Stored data
━━━━━━━━━━

/-- R212: LOAD_STATE fills the grid from the snapshot's DIN, byte i at row i mod 4, column i div 4, so that
column c is DINc; it completes and changes nothing else. -/
def Obligations.LoadStateFillsTheGrid : Prop :=
  ∀ (s : State) (p : Pending), Accepted .loadState s p →
    ∃ g : Grid, exec .loadState s = .next (afterSuccess
        { s with grid := g, written := { s.written with grid := true } }) ∧
      (∀ r c : Fin 4, g.get r c = p.snap.din[c].extractLsb' (24 - 8 * r.val) 8) ∧
      ∀ c : Fin 4, g.stateWord c = p.snap.din[c]

/-- R213 to R216: the byte and row transforms: every byte of the new grid, completion, and nothing else. -/
def Obligations.ByteAndRowTransformsMapTheGrid : Prop :=
  ∀ (s : State) (p : Pending),
    (Accepted .subBytes s p → ∃ g : Grid, exec .subBytes s = .next (afterSuccess { s with grid := g }) ∧
      ∀ r c : Fin 4, g.get r c = subByte (s.grid.get r c)) ∧
    (Accepted .invSubBytes s p → ∃ g : Grid,
      exec .invSubBytes s = .next (afterSuccess { s with grid := g }) ∧
      ∀ r c : Fin 4, g.get r c = invSubByte (s.grid.get r c)) ∧
    (Accepted .shiftRows s p → ∃ g : Grid, exec .shiftRows s = .next (afterSuccess { s with grid := g }) ∧
      ∀ r c d : Fin 4, d.val = (c.val + r.val) % 4 → g.get r c = s.grid.get r d) ∧
    (Accepted .invShiftRows s p → ∃ g : Grid,
      exec .invShiftRows s = .next (afterSuccess { s with grid := g }) ∧
      ∀ r c d : Fin 4, d.val = (c.val + 4 - r.val) % 4 → g.get r c = s.grid.get r d)

/-- R217 to R220: the column transforms: every byte of the new grid as the matrix product says, completion,
and nothing else. -/
def Obligations.ColumnTransformsMultiplyByTheMatrix : Prop :=
  ∀ (s : State) (p : Pending),
    (Accepted .mixColumns s p → ∃ g : Grid,
      exec .mixColumns s = .next (afterSuccess { s with grid := g }) ∧
      ∀ r c k1 k2 k3 : Fin 4, k1 = r + 1 → k2 = r + 2 → k3 = r + 3 →
        g.get r c = multiply 0x02 (s.grid.get r c) ^^^ multiply 0x03 (s.grid.get k1 c) ^^^
          s.grid.get k2 c ^^^ s.grid.get k3 c) ∧
    (Accepted .invMixColumns s p → ∃ g : Grid,
      exec .invMixColumns s = .next (afterSuccess { s with grid := g }) ∧
      ∀ r c k1 k2 k3 : Fin 4, k1 = r + 1 → k2 = r + 2 → k3 = r + 3 →
        g.get r c = multiply 0x0e (s.grid.get r c) ^^^ multiply 0x0b (s.grid.get k1 c) ^^^
          multiply 0x0d (s.grid.get k2 c) ^^^ multiply 0x09 (s.grid.get k3 c))

/-- R222: ADD_ROUND_KEY XORs W[off..off+3] into the columns, completes, and changes nothing else. The
slice lies inside W whenever the check of the command accepted it (`VerdictIsTheFirstApplicableError`
with `InvariantKeptByEveryStep`). -/
def Obligations.AddRoundKeyXorsTheSlice : Prop :=
  ∀ (off : Nat) (s : State) (p : Pending), off + 4 ≤ 60 → Accepted (.addRoundKey off) s p →
    ∃ g : Grid, exec (.addRoundKey off) s = .next (afterSuccess { s with grid := g }) ∧
      ∀ (c : Fin 4) (i : Fin 60), i.val = off + c.val →
        g.stateWord c = s.grid.stateWord c ^^^ s.sched[i]

/-! ### The sequencer -/

/-- R244: the step of an accepted ENCRYPT or DECRYPT in INITIAL. -/
def Obligations.SequencerInitialStep : Prop :=
  ∀ (i : Instr) (s : State) (p : Pending), i = .encrypt ∨ i = .decrypt → Accepted i s p →
    s.status.fsm = .initial →
    exec i s = .next { s with
      grid := if s.status.dir = .encrypt then addRoundKey s.sched (loadBlock p.snap.din) 0
        else addRoundKey s.sched (loadBlock p.snap.din) (4 * s.status.nr.toNat)
      written := { s.written with grid := true }
      status := { s.status with round := 1, fsm := .round } }

/-- R245: the step in ROUND with ROUND = r, 1 ≤ r ≤ NR-1. -/
def Obligations.SequencerRoundStep : Prop :=
  ∀ (i : Instr) (s : State) (p : Pending) (r : Nat), i = .encrypt ∨ i = .decrypt → Accepted i s p →
    s.status.fsm = .round → s.status.round.toNat = r → 1 ≤ r → r ≤ s.status.nr.toNat - 1 →
    exec i s = .next { s with
      grid := if s.status.dir = .encrypt then
          addRoundKey s.sched (mixColumns (shiftRows (subBytes s.grid))) (4 * r)
        else invMixColumns
          (addRoundKey s.sched (invSubBytes (invShiftRows s.grid)) (4 * (s.status.nr.toNat - r)))
      status := { s.status with
        round := if r < s.status.nr.toNat - 1 then BitVec.ofNat 4 (r + 1) else s.status.nr
        fsm := if r < s.status.nr.toNat - 1 then .round else .final } }

/-- R246: the step in FINAL, with ROUND = NR, which is also the command's completion. -/
def Obligations.SequencerFinalStep : Prop :=
  ∀ (i : Instr) (s : State) (p : Pending), i = .encrypt ∨ i = .decrypt → Accepted i s p →
    s.status.fsm = .final → s.status.round = s.status.nr →
    exec i s = .next { s with
      grid := if s.status.dir = .encrypt then
          addRoundKey s.sched (shiftRows (subBytes s.grid)) (4 * s.status.nr.toNat)
        else addRoundKey s.sched (invSubBytes (invShiftRows s.grid)) 0
      pending := none
      status := { s.status with fsm := .done, round := s.status.nr, errcode := .ok } }

/-- R248 with R241, R242, R116: an ENCRYPT or DECRYPT just issued, in a state that meets the invariant and
with no host transaction waiting, takes exactly NR + 1 engine steps; they leave Cipher or Decipher of the
snapshot's block in the grid, FSM = DONE, ROUND = NR, ERRCODE 0, and every other register as it was. The
fields `epoch` (log entry 2) and `written` (log entry 16) are the model's own. -/
def Obligations.SequencerComputesTheCipher : Prop :=
  ∀ (i : Instr) (s : State) (p : Pending), i = .encrypt ∨ i = .decrypt → Inv s → s.rstN = true →
    s.events = [] → Accepted i s p → s.status.fsm = .initial →
    (∀ k, k ≤ s.status.nr.toNat → ∃ u, Host.Core.run core k s = .next u ∧ u.busy = true) ∧
    Host.Core.run core (s.status.nr.toNat + 1) s = .next { s with
      grid := if i = .encrypt then cipher s.sched s.status.nr.toNat p.snap.din
        else decipher s.sched s.status.nr.toNat p.snap.din
      written := { s.written with grid := true }
      pending := none
      status := { s.status with errcode := .ok, fsm := .done, round := s.status.nr }
      epoch := s.epoch + (s.status.nr.toNat + 1) }

/-- R319: every issued command completes after a number of engine steps that depends on its opcode, its
verdict and NR alone, the counts being those of R116: one, or NR + 1 for an accepted ENCRYPT or DECRYPT. BUSY
is 1 until then. -/
def Obligations.EveryCommandCompletesInItsStepCount : Prop :=
  ∀ s : State, Inv s → s.rstN = true → s.events = [] → s.busy = true →
    (cipherRunning s = true → s.status.fsm = .initial) →
    (∀ k, k < stepsAtIssue s → ∃ u, Host.Core.run core k s = .next u ∧ u.busy = true) ∧
    ∃ t, Host.Core.run core (stepsAtIssue s) s = .next t ∧ t.busy = false
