-- ==== Sys2Proof/Tests/Slice0.lean ====
section
/-! SUPPORT. The model's own tests: well-formedness, decoding of words written out field by field from the
encoding (R91 to R94), one step of each command against the spec's examples (95_test_vectors.md and the
command rules), the bus and reset, and for every statement with hypotheses a state that meets them. -/

namespace Sys2Proof.Tests

open Sys2Proof Sys2Proof.Machine

/-! ### Well-formedness -/

theorem test_wellFormed_accepts_operand_255 :
    (Instr.rcon 255).wellFormed = true ∧ (Instr.addRoundKey 255).wellFormed = true := by decide
theorem test_wellFormed_refuses_rcon_256 : (Instr.rcon 256).wellFormed = false := by decide
theorem test_wellFormed_refuses_addRoundKey_256 : (Instr.addRoundKey 256).wellFormed = false := by decide

/-! ### Decoding: RSV, B, A and OPC written out bit by bit (R91, R94) -/

/-- A command word from its four fields, most significant first (R91). -/
def word (rsv b a opc : Byte) : Word := rsv ++ b ++ a ++ opc

theorem test_decode_nop : decode (word 0b00000000 0b00000000 0b00000000 0b00000000) = .ok .nop := by decide
theorem test_decode_gfAdd :
    decode (word 0b00000000 0b10000011 0b01010111 0b00010000) = .ok (.gfAdd 0x57 0x83) := by decide
theorem test_decode_gfXtime :
    decode (word 0b00000000 0b00000000 0b01010111 0b00010001) = .ok (.gfXtime 0x57) := by decide
theorem test_decode_gfMul :
    decode (word 0b00000000 0b10000011 0b01010111 0b00010010) = .ok (.gfMul 0x57 0x83) := by decide
theorem test_decode_sbox :
    decode (word 0b00000000 0b00000000 0b01010011 0b00100000) = .ok (.sbox 0x53) := by decide
theorem test_decode_invSbox :
    decode (word 0b00000000 0b00000000 0b11101101 0b00100001) = .ok (.invSbox 0xed) := by decide
theorem test_decode_keyExpand :
    decode (word 0b00000000 0b00000000 0b00000000 0b00110000) = .ok .keyExpand := by decide
theorem test_decode_rotWord :
    decode (word 0b00000000 0b00000000 0b00000000 0b00110001) = .ok .rotWord := by decide
theorem test_decode_subWord :
    decode (word 0b00000000 0b00000000 0b00000000 0b00110010) = .ok .subWord := by decide
theorem test_decode_rcon :
    decode (word 0b00000000 0b00000000 0b00001101 0b00110011) = .ok (.rcon 13) := by decide
theorem test_decode_keyClear :
    decode (word 0b00000000 0b00000000 0b00000000 0b00110100) = .ok .keyClear := by decide
theorem test_decode_loadState :
    decode (word 0b00000000 0b00000000 0b00000000 0b01000000) = .ok .loadState := by decide
theorem test_decode_subBytes :
    decode (word 0b00000000 0b00000000 0b00000000 0b01000001) = .ok .subBytes := by decide
theorem test_decode_invSubBytes :
    decode (word 0b00000000 0b00000000 0b00000000 0b01000010) = .ok .invSubBytes := by decide
theorem test_decode_shiftRows :
    decode (word 0b00000000 0b00000000 0b00000000 0b01000011) = .ok .shiftRows := by decide
theorem test_decode_invShiftRows :
    decode (word 0b00000000 0b00000000 0b00000000 0b01000100) = .ok .invShiftRows := by decide
theorem test_decode_mixColumns :
    decode (word 0b00000000 0b00000000 0b00000000 0b01000101) = .ok .mixColumns := by decide
theorem test_decode_invMixColumns :
    decode (word 0b00000000 0b00000000 0b00000000 0b01000110) = .ok .invMixColumns := by decide
theorem test_decode_addRoundKey :
    decode (word 0b00000000 0b00000000 0b00101000 0b01000111) = .ok (.addRoundKey 40) := by decide
theorem test_decode_encrypt :
    decode (word 0b00000000 0b00000000 0b00000000 0b01010000) = .ok .encrypt := by decide
theorem test_decode_decrypt :
    decode (word 0b00000000 0b00000000 0b00000000 0b01010001) = .ok .decrypt := by decide

/-- Words that are no command, one for each reason (R95, R96; T-ERR-6, T-ERR-7). -/
theorem test_decode_rejects_by_name :
    decode (word 0 0 0 0b00110101) = .error .unassignedOpcode ∧
    decode (word 0b10000000 0 0 0b01010000) = .error .reservedNotZero ∧
    decode (word 0 0 0b00000001 0b01010000) = .error .unusedOperandNotZero ∧
    decode (word 0 0b00000001 0 0b00100000) = .error .unusedOperandNotZero := by decide

theorem test_decodeTableWord :
    decodeTableWord 32 0x00002847 = some (.addRoundKey 40) ∧ decodeTableWord 32 0x01002847 = none := by decide

/-- The examples of R98. -/
theorem test_encode :
    encode (.gfMul 0x57 0x83) = 0x00835712 ∧ encode (.addRoundKey 40) = 0x00002847 ∧
    encode .encrypt = 0x00000050 := by decide

/-! ### One step of each command -/

/-- key-128 of 95_test_vectors.md in KEY0..3. -/
def key128 : Vector Word 8 := #v[0x00010203, 0x04050607, 0x08090a0b, 0x0c0d0e0f, 0, 0, 0, 0]

/-- PT of 95_test_vectors.md. -/
def pt : Vector Word 4 := #v[0x00112233, 0x44556677, 0x8899aabb, 0xccddeeff]

/-- The input registers: key-128, PT, and the OPW of R186's example. -/
def inputs : HostRegs where
  key := key128
  keylen := 16
  blklen := 16
  din := pt
  opw := 0x09cf4f3c
  keyWritten := Vector.replicate 8 true
  dinWritten := Vector.replicate 4 true
  opwWritten := true

/-- The block with its inputs written and PT in the grid, no key expanded. -/
def loaded : State := { State.reset with regs := inputs, grid := loadBlock pt, written := ⟨false, true, 0⟩ }

/-- STATUS of a valid AES-128 key (0x00A40002). -/
def status128 : Status := { Status.reset with keyValid := true, nk := 4, nr := 10 }

/-- `loaded` with a schedule whose words 0 to 3, 5 to 8 and 40 to 43 are those of key-128 (T-KS-26), enough
for the steps tested here. -/
def slices : State :=
  { loaded with
    sched :=
      overwriteFrom 40 [0x13111d7f, 0xe3944a17, 0xf307a78b, 0x4d2b30c5]
        (overwriteFirst [0x00010203, 0x04050607, 0x08090a0b, 0x0c0d0e0f] loaded.sched)
    status := status128
    written := ⟨false, true, 60⟩ }

/-- What `f` reads after a step that goes on. -/
def seen {α : Type} (f : State → α) (o : Host.Outcome State Fault Refusal) : Option α :=
  match o with
  | .next t => some (f t)
  | .fault _ => none
  | .refused _ => none

/-- What `f` reads after command word `w` has been issued in `s` and the engine has taken one step. -/
def after {α : Type} (s : State) (w : Word) (f : State → α) : Option α :=
  seen f (step (s.withFetchWord 32 w.toNat))

/-- STATE0..3. -/
def block (s : State) : List Word := s.grid.words.toList
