-- ==== Sys2Proof/Decode.lean ====
section
/-! DEFINITION. The command a table word spells: spec/opcode_table.json gives no row any bits, so no word spells one. -/

namespace Sys2Proof

/-- The command that a word of `nbits` bits spells by the table's bits: none, since no row of the table has bits. -/
def decodeTableWord (_nbits _w : Nat) : Option Instr := none

end Sys2Proof
end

━━━━━━━━━━

_What is needed_
Search the entries above for "then". Show every line that has it.

_Solution to the exercise_
      grid := if s.status.dir = .encrypt then addRoundKey s.sched (loadBlock p.snap.din) 0
      grid := if s.status.dir = .encrypt then
        round := if r < s.status.nr.toNat - 1 then BitVec.ofNat 4 (r + 1) else s.status.nr
        fsm := if r < s.status.nr.toNat - 1 then .round else .final } }
      grid := if s.status.dir = .encrypt then
      grid := if i = .encrypt then cipher s.sched s.status.nr.toNat p.snap.din
is 1 until then. -/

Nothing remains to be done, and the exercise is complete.